##### Input #####

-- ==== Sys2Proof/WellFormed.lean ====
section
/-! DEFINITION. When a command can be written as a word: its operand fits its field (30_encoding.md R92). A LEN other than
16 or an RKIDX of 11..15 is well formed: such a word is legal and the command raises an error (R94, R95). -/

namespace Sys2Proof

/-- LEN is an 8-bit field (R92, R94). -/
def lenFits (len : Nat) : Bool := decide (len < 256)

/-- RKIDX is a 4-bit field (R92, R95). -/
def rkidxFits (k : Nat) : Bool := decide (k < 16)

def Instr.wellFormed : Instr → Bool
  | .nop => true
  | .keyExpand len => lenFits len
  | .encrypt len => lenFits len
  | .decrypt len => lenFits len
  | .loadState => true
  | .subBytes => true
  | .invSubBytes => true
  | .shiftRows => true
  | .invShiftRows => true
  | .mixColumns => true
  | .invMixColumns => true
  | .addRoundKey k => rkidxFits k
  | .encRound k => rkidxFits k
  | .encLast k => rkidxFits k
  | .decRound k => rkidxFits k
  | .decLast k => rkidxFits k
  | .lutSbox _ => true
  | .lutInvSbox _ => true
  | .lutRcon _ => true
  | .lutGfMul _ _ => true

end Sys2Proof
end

#####
##### Input #####

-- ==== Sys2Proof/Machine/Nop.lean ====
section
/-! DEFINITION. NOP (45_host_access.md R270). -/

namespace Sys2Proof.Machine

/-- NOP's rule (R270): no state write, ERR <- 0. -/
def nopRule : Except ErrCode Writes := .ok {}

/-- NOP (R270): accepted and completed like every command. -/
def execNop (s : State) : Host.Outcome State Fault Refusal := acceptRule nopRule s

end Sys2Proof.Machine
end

#####

■ **Try it**
Copy all lines from the listing that contain "Bool".

■ **Answer to the problem**
def lenFits (len : Nat) : Bool := decide (len < 256)
def rkidxFits (k : Nat) : Bool := decide (k < 16)
def Instr.wellFormed : Instr → Bool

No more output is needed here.